- Sire: St. Florian
- Grandsire: St. Blaise
- Dam: Carline
- Damsire: King Ban
- Sex: Filly
- Foaled: 1900
- Country: United States
- Colour: Chestnut
- Breeder: C. F. McMeekin
- Owner: Myron H. Tichenor
- Trainer: 1) Henry C. Riddle 2) Bishop Poole
- Record: Not Found
- Earnings: Not Found

Major wins
- New Rochelle Handicap (1903) Triple Crown wins: Preakness Stakes (1903)

= Flocarline =

American-bred Thoroughbred racehorse

Flocarline (foaled 1900) was an American thoroughbred racehorse. She was sired by August Belmont's stakes winner St. Florian, out of the King Ban mare, Carline.

Flocarline is best known as the first filly to ever win the Preakness Stakes.
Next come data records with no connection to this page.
theorem witness_packets :
    let s := Tests.ready
    (s.mgmt.bootst.getLsbD 4 = true ∧ (s.queue 0).ctl.getLsbD 0 = true ∧ (s.queue 0).head ≠ (s.queue 0).tail ∧ s.headPacket 0 = none
      ∧ isHost (s.queue 0).slot = false ∧ isHbm s.dies (s.queue 0).slot = true ∧ s.atHome (s.queue 0).slot = true)
    ∧ (s.packetAt 0).type = 0 := by decide +kernel
/-- A packet of a launch, and one of an unknown type. -/
theorem witness_packetKinds :
    let s := Tests.ready.putValue (Tests.ready.queue 0).slot 16 (0x10051 + 2 ^ 64) false
    let t := Tests.ready.putValue (Tests.ready.queue 0).slot 8 3 false
    (s.packetAt 0).type = 1 ∧ (s.packetAt 0).reason s.dies 3 = 0 ∧ (t.packetAt 0).type = 3 ∧ (t.packetAt 0).reason t.dies 3 = 1
    ∧ (let u := t.putValue ((t.queue 0).slot + 88) 8 0x5000 false
      (u.packetAt 0).reason u.dies 3 = 1 ∧ (u.packetAt 0).d 11 = 0x5000 ∧ (u.signal 0 0x5000 (BitVec.ofNat 64 (2 ^ 63 + 1))).2 = true) := by
  decide +kernel
theorem witness_signals : isHbm Tests.ready.dies 0x5000 = true ∧ Tests.ready.mark (0x5000 / 128) ≠ .lost ∧ Tests.ready.atHome 0x5000 = true
    ∧ Tests.ready.inRedWindow 0x5000 = false := by decide +kernel
theorem witness_marker :
    let v := { Tests.held (2 :: List.replicate 15 0) with marker := true }
    let s := Tests.ready.setLaunch 5 (some v)
    s.headPacket 0 = some (5, v) ∧ v.marker = true ∧ s.running 0 = false ∧ (s.signal 0 (v.d 11) (v.d 12)).2 = true := by decide +kernel
theorem witness_launchAdmission :
    let v := Tests.held Tests.packet
    let s := Tests.head Tests.packet
    let u := (s.tableBad 5 v).1
    let w := ((u.installTable 5 v).ranksCheck 5 v).1
    s.heads = [(5, v)] ∧ v.marker = false ∧ v.cancelled = false ∧ v.ser = false ∧ s.floorWaits = false ∧ s.tableBad 5 v = (u, some false)
    ∧ (u.installTable 5 v).ranksCheck 5 v = (w, .at_ []) ∧ v.cls ≠ 0
    ∧ ((w.setLaunch 5 (some v)).tryAdmit 5 v []).isSome = true := by decide +kernel
theorem Tests.put_slices (s : State) (a n v : Nat) (p : Bool) : (s.putValue a n v p).slices = s.slices := by
  induction n generalizing s a v with
  | zero => rfl
  | succ n ih => exact (ih _ _ _).trans rfl
theorem Tests.msix_slices (s : State) (q : Nat) : (s.msix q).slices = s.slices := by
  unfold State.msix; simp only []; split <;> rfl
/-- A signal to a line at its home leaves no line held. -/
theorem Tests.signalled {s : State} {q : Nat} {v : Word} {who : Agent}
    (h : (isHbm s.dies 0x5000 && !(s.mark (0x5000 / 128) == .lost) && s.atHome 0x5000 && !s.inRedWindow 0x5000 && s.slices.isEmpty) = true) :
    (s.signal q 0x5000 v).1.heldLines who = [] := by
  simp only [Bool.and_eq_true, Bool.not_eq_true', List.isEmpty_iff] at h
  obtain ⟨⟨⟨⟨h1, h2⟩, h3⟩, h4⟩, h5⟩ := h
  have e : (s.signal q 0x5000 v).1 = (s.putValue 0x5000 8 v.toNat false).msix q := by
    unfold State.signal State.inTurn
    have a : (0x5000 : Word).toNat = 0x5000 := rfl
    have b : isHost 0x5000 = false := by decide
    simp only [a, b, h1, h2, h3, h4]; rfl
  rw [e]; unfold State.heldLines; rw [Tests.msix_slices, Tests.put_slices, h5]; rfl
/-- A table that cannot be read, ranks that are occupied, and a cancelled packet, each with an address for its signal. -/
theorem witness_rejection :
    let v := Tests.held ([0x10051, 1, 0, 0, 0, 0x200000000000, 1] ++ List.replicate 4 0 ++ [0x5000] ++ List.replicate 4 0)
    let s := Tests.ready.setLaunch 5 (some v)
    (s.heads = [(5, v)] ∧ v.marker = false ∧ v.ser = false ∧ s.floorWaits = false ∧ (s.tableBad 5 v).2 = some true ∧ v.d 11 = 0x5000
    ∧ ((s.tableBad 5 v).1.signal 0 0x5000 (BitVec.ofNat 64 (2 ^ 63 + 8))).2 = true
    ∧ (s.signal 0 (({ v with cancelled := true } : Launch).d 11) (BitVec.ofNat 64 (2 ^ 63 + 7))).2 = true)
    ∧ ((s.tableBad 5 v).1.signal 0 0x5000 (BitVec.ofNat 64 (2 ^ 63 + 8))).1.heldLines (.queue 0) = []
    ∧ (s.signal 0 0x5000 (BitVec.ofNat 64 (2 ^ 63 + 7))).1.heldLines (.queue 0) = [] :=
  ⟨by decide +kernel, Tests.signalled (by decide +kernel), Tests.signalled (by decide +kernel)⟩
theorem witness_rankRejection :
    let v := Tests.held ([0x41, 2 ^ 32, 0, 0, 0, 0x2000, 8] ++ List.replicate 4 0 ++ [0x5000] ++ List.replicate 4 0)
    let s : State := (Tests.ready.setLaunch 5 (some v)).putValue 0x2000 8 0x400001 false
    let u := (s.tableBad 5 v).1
    let r := (u.installTable 5 v).ranksCheck 5 v
    ((s.tableBad 5 v).2 = some false ∧ v.threads = 1
    ∧ (match r.2 with
        | .bad n => n != 0 && ((r.1.setLaunch 5 (some v)).signal 0 0x5000 (BitVec.ofNat 64 (2 ^ 63 + n))).2
        | _ => false) = true)
    ∧ ∀ n, ((r.1.setLaunch 5 (some v)).signal 0 0x5000 (BitVec.ofNat 64 (2 ^ 63 + n))).1.heldLines (.queue 0) = [] :=
  ⟨by decide +kernel, fun _ => Tests.signalled (by decide +kernel)⟩
/-- A concurrent launch whose thread takes the whole cluster SRAM that its crew asks for. -/
theorem witness_reason5 :
    let v := Tests.held ([0x10021 + 0x800000 * 2 ^ 24, 1 + 2 ^ 32, 0, 0, 0, 0x2000, 8, 0, 0, 0, 1 + 0x800000 * 256, 0x5000]
      ++ List.replicate 4 0)
    let s := Tests.ready.setLaunch 5 (some v)
    let u := (s.tableBad 5 v).1
    let w := ((u.installTable 5 v).ranksCheck 5 v).1
    let x := (w.setLaunch 5 (some v)).signal 0 0x5000 (BitVec.ofNat 64 (2 ^ 63 + 5))
    (s.heads = [(5, v)] ∧ v.marker = false ∧ v.cancelled = false ∧ v.ser = false ∧ v.cls = 0 ∧ s.floorWaits = false
    ∧ s.tableBad 5 v = (u, some false) ∧ (u.installTable 5 v).ranksCheck 5 v = (w, .at_ [0x2000])
    ∧ (w.setLaunch 5 (some v)).emptied.tryAdmit 5 v [0x2000] = none ∧ x.2 = true) ∧ x.1.heldLines (.queue 0) = [] :=
  ⟨by decide +kernel, Tests.signalled (by decide +kernel)⟩
theorem witness_placement : Tests.core.heads = [] ∧ (Tests.core.setLaunch 5 (some Tests.launch)).launch 5 = some Tests.launch
    ∧ Tests.launch.admitted = true ∧ Tests.launch.saved = false
    ∧ (Tests.core.setLaunch 5 (some Tests.launch)).floorWaits = false := by decide +kernel
/-- A launch with one rank that is still occupied, and one whose ranks are all vacant. -/
theorem witness_completion : ∀ n, n ∈ [0, 1] →
    let v := { Tests.launch with words := [0x41, 2 ^ 32] ++ List.replicate 14 0, threadsPlaced := 1, vacated := n }
    let s := Tests.core.setLaunch 5 (some v)
    let u := (s.entryStep (.queue v.queue) none 0 5 (v.rank0 + v.vacated) 0 .vacate).1
    v.threads = 1 ∧ s.launchDone 5 v = true ∧ s.handlerLines = [] ∧ s.handlersWritten = true
    ∧ (s.entryStep (.queue v.queue) none 0 5 (v.rank0 + v.vacated) 0 .vacate).2 = true ∧ u.launch 5 = some v
    ∧ (s.freeLaunch 5).heldFor (.queue v.queue) (v.d 11).toNat = false
    ∧ ((s.freeLaunch 5).signal v.queue (v.d 11) (v.d 12)).2 = true := by decide +kernel
theorem witness_preemption :
    let v := { Tests.launch with words := [0x10351, 1] ++ List.replicate 14 0 }
    let s := (Tests.core.setLaunch 5 (some Tests.launch)).setLaunch 6 (some v)
    let s := [64, 65, 66, 67].foldl (fun (s : State) u => (List.range 16).foldl (fun s i =>
      s.setCtx (u * 32 + i) { Ctx.firmware with uid := u * 16 + i, launch := some 5, crew := some 1 }) s) s
    let s : State := { s with dies := 1, mgmt := { s.mgmt with bootst := 0x20 } }
    s.launch 6 = some v ∧ s.wantsRoom 6 v = true
    ∧ s.nextVictim (fun t => t.goesOn 6 v) (s.victims 6 fun y => decide (y.prio < v.prio)) = some 5 ∧ s.launch 5 = some Tests.launch := by
  decide +kernel
theorem witness_floorShare :
    let v := { Tests.launch with saved := true }
    let s : State := { Tests.core.setLaunch 5 (some v) with clk := 7 * 262144 }
    let u := s.setLaunch 5 (some { v with savedAt := s.clk + 262144, floorEnd := some (s.clk + 262144) })
    s.launch 5 = some v ∧ v.cls = 0 ∧ v.saved = true ∧ v.savedAt + 7 * 262144 ≤ s.clk
    ∧ u.nextVictim (fun t => t.allFit 5) (u.victims 5 fun y => y.prio ≠ v.prio || y.cls ≠ 1) = none := by decide +kernel
theorem witness_demotion :
    let s : State := { Tests.csr (fun c => { c with demoted := some 0 }) with clk := 1024 }
    (s.ctx Tests.place.key).demoted = some 0 ∧ 0 + 1024 ≤ s.now Tests.place.key := by decide +kernel
theorem witness_saves :
    let s := Tests.csr fun c => { c with mode := .u, preempt := true, area := some 0x100000 }
    s.boundaryEvent Tests.place = some (.hardwareSave Tests.place) ∧ (s.ctx Tests.place.key).block = none
    ∧ (s.ctx Tests.place.key).lease = .idle ∧ s.loading (s.ctx Tests.place.key) = false ∧ (s.ctx Tests.place.key).forced = []
    ∧ s.areaFor Tests.place.key = some 0x100000
    ∧ s.allAtHome (areaLines (isWave Tests.place.key) 0x100000) = true ∧ (s.ctxs.map (·.1)).Pairwise (· < ·) := by decide +kernel
/-- A saved context, and a place in its cluster. -/
theorem witness_resumes :
    let c := { Ctx.firmware with uid := 3, area := some 0x100000 }
    let s := Tests.core.setSaved 0x100000 c
    (Tbl.get Ctx.vacant s.saved 0x100000).status = .resident ∧ s.fits c 1 = true ∧ c.launch = none ∧ s.unsynced c.uid = false
    ∧ s.allAtHome (areaLines (isWave 1) 0x100000) = true
    ∧ 0 < tagCount (unitOf 1) ∧ s.tagEnts (unitOf 1) = [] := by decide +kernel
theorem witness_absent :
    let s := Tests.csr fun c => { c with area := some 0x100000, absent := [(5, true), (37, true), (69, true)] }
    (s.ctx 0).status = .resident ∧ (s.ctx 0).flushWait = false ∧ Tbl.get false (s.ctx 0).absent (0 * 128 + (0 * 32 + 5)) = true
    ∧ Tbl.get false (s.ctx 0).absent (0 * 128 + (1 * 32 + 5)) = true ∧ Tbl.get false (s.ctx 0).absent (0 * 128 + (2 * 32 + 5)) = true
    ∧ ∀ r, r ∈ [5, 37, 69] → s.fetchFails 0 0 r = false
      ∧ s.allAtHome ((areaPlaces (isWave 0) 0x100000 0 r).map (· / 128)) = true := by
  decide +kernel
/-- In an armed region. -/
theorem witness_absentArmed :
    let s := Tests.csr fun c => { c with area := some 0x100000, absent := [(5, true)], lease := .armed Tests.region }
    (s.ctx 0).status = .resident ∧ (s.ctx 0).flushWait = false ∧ Tbl.get false (s.ctx 0).absent 5 = true ∧ s.fetchFails 0 0 5 = false
    ∧ (s.ctx 0).lease = .armed Tests.region := by decide +kernel
theorem witness_watchdogWaits : (Tests.net Tests.core (.shoot 0 none none [] 1)).shootOf 0 ≠ none := by decide +kernel
theorem witness_watchdog :
    let s : State := { Tests.csr (fun c => { c with mode := .s, dog := some 0 }) with clk := 1000000 }
    (s.shootOf (s.ctx 0).uid = none ∧ (s.ctx 0).task = none) ∧
    (s.ctx 0).dog = some 0 ∧ 0 + 1000000 ≤ s.now 0 ∧ (s.ctx 0).status = .resident ∧ (s.ctx 0).executing ≠ [] ∧ (s.ctx 0).block = none
    ∧ (s.ctx 0).lease = .idle := by decide +kernel
theorem witness_host :
    let s := Tests.core
    (s.port.queue = [] ∧ s.hostTo 0x1000 8 = .hbm 0x1000 ∧ s.l1Owned (lineRange 0x1000 8) = [] ∧ ∀ i, i < 8 → s.inRedWindow (0x1000 + i) = false)
    ∧ s.hostTo (2 ^ 40 + 0x8018) 8 = .reg .mchead ∧ s.inRedWindow 0x1000 = false ∧ s.hostTo (2 ^ 41) 8 = .unsupported
    ∧ State.l1Owned (s.dirSet 32 (some ⟨32, 0, false, 1, [], none⟩)) (lineRange 0x1000 8) ≠ [] ∧ s.heldLines .host = [] := by
  decide +kernel
/-- A request that waits for the recall of its line, and one that comes behind it. -/
theorem witness_hostQueue :
    let r : HostReq := ⟨0x1000, 8, .read⟩
    let s : State := { Tests.core.dirSet 32 (some ⟨32, 0, true, 1, [], none⟩) with port := { Tests.core.port with queue := [r] } }
    s.port.queue = [r] ∧ (s.serveReq r).2 = false := by decide +kernel
/-- A line of the host that core 0 holds Dirty, and core 1 Valid. -/
theorem witness_snoop :
    let n := 0xA000000000000 / 128
    let s := (Tests.core.putLine 0 (Tests.line n .dirty)).putLine 1 (Tests.line n .valid)
    isHost (n * 128) = true ∧ (s.l1d.map (·.1)).Pairwise (· < ·) ∧ s.l1Line 0 n = some (Tests.line n .dirty)
    ∧ s.l1Line 1 n = some (Tests.line n .valid) ∧ (Tests.line n .dirty).marked = false ∧ (Tests.line n .dirty).fill = true
    ∧ (Tests.line n .dirty).poison = 0 ∧ (Tests.line n .dirty).mask ≠ 0 := by decide +kernel
theorem witness_spanPort :
    let s : State := { Tests.core with mgmt := { Tests.core.mgmt with podcfg := 0x100000 } }
    (0 : Nat) < 16 ∧ s.mgmt.portsDown.contains 0 = false ∧ (bits 16 5 s.mgmt.podcfg).toNat ≠ 0 := by decide +kernel
/-- A link with nothing on its way, and one that a line's reply is on its way over. -/
theorem witness_laneRepair :
    let b := Body.lineFill 0 32 5 0 none
    let s := Tests.net Tests.core b
    Tests.core.linkInReset 0 = false ∧ Tests.core.linkIs 0 = 0 ∧ Tests.core.mgmt.linkState = [] ∧ Tests.core.net = []
    ∧ s.linkIs 0 = 0 ∧ s.linkInReset 0 = false
    ∧ State.onLink s 0 { Tests.netMsg b with loc := 2 ^ 38 } = true ∧ 1 < s.nextId := by decide +kernel
theorem witness_errors :
    let s : State := { Tests.core with clk := 1900000000 }
    (s.mgmt.errors = [] ∧ s.mgmt.sampleAt + 1900000000 ≤ s.clk) ∧ isHbm s.dies (32 * 128) = true ∧ s.mark (s.canon (32 * 128) / 128) = .clean
    ∧ (Tests.hit.l1Line 0 32).map (·.st) = some .valid ∧ isWindowLoc Tests.winLoc = true ∧ (s.ctx 0).status = .resident := by decide +kernel
/-- A unit in start-up; one that is due for its test with its work gone; and one that a context holds. -/
theorem witness_units :
    ({ Tests.core.mgmt with bootAt := some 0, bootst := 3 } : Mgmt).testing = true
    ∧ Mgmt.mayTest { Tests.core.mgmt with bootAt := some 0, bootst := 3 } (sparedWith 0) 0 = true
    ∧ (let s : State := { Tests.two with mgmt := { Tests.two.mgmt with bootst := 0x17, testDue := [0, 5, 2 ^ 22] } }
      let t : State := { s with mgmt := { s.mgmt with moving := [(2 ^ 22, true)] } }
      s.mgmt.mayTest (2 ^ 22) s.clk = true ∧ isHbmUnit (2 ^ 22) = true ∧ s.mgmt.retired.contains (2 ^ 22) = false
      ∧ (∀ e ∈ s.mgmt.moving, e.1 ≠ 2 ^ 22) ∧ (2 ^ 22, true) ∈ t.mgmt.moving ∧ t.mgmt.mayTest (2 ^ 22) t.clk = true
      ∧ targetUnit (s.canon 0) = 2 ^ 22 ∧ isHbm s.dies (s.canon 0) = true
      ∧ s.mgmt.testing = false ∧ s.mgmt.mayTest 5 s.clk = true ∧ sparedWith 5 = 5 ∧ isHbmUnit (sparedWith 5) = false
      ∧ s.mgmt.retired.contains (sparedWith 5) = false ∧ s.moved (sparedWith 5) = true
      ∧ s.mgmt.mayTest 0 s.clk = true ∧ sparedWith 0 = 0 ∧ s.mgmt.retired.contains (sparedWith 0) = false ∧ s.moved (sparedWith 0) = false
      ∧ (unitMembers (sparedWith 0)).any s.holdsWork = true ∧ s.mgmt.hasSpare (sparedWith 0) = true)
    ∧ (0#4).toNat < (({ Island.reset with point := 3 } : Island)).point.toNat
    ∧ (Tests.core.setIsland 0 { Island.reset with point := 3 }).island 0 = { Island.reset with point := 3 } := by
  decide +kernel
/-- The first step, one that may fail, and the last one; the counts of a die that are met and that are not; a start that has gone on for 10 s. -/
theorem witness_startUp :
    let s : State := { State.reset with mgmt := { State.reset.mgmt with bootAt := some 0, bootst := 3 }, clk := 19000000000 }
    let t : State := { State.reset with mgmt := { State.reset.mgmt with bootAt := some 0, bootst := 6 } }
    bootReady State.reset.mgmt = false ∧ State.reset.nextStep = 1 ∧ bootReady s.mgmt = false ∧ s.nextStep = 4
    ∧ s.mgmt.countsMet = true ∧ Mgmt.countsMet { s.mgmt with retired := [5] } = false
    ∧ s.mgmt.bootAt = some 0 ∧ 0 + 19000000000 ≤ s.clk ∧ bootReady t.mgmt = false ∧ t.nextStep = 7 := by decide +kernel
theorem witness_coreReset : (Tests.core.breakAndFlush [0]).unitWriting 0 = false := by decide +kernel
She did it in a time of 1:444/5 with William Gannon aboard by a half length over Mackey Dwyer and Rightful.

At three, she placed second in the Broadway Stakes and the Englewood Stakes and third in the Sheridan Stakes.

Flocarline was exported to France in 1910. As a broodmare, she foaled stakes winner Master Robert, who placed second to Fair Play in the Jerome Handicap.

There was a 11/16 mile Flocarline Handicap named for her at Pimlico Race Course.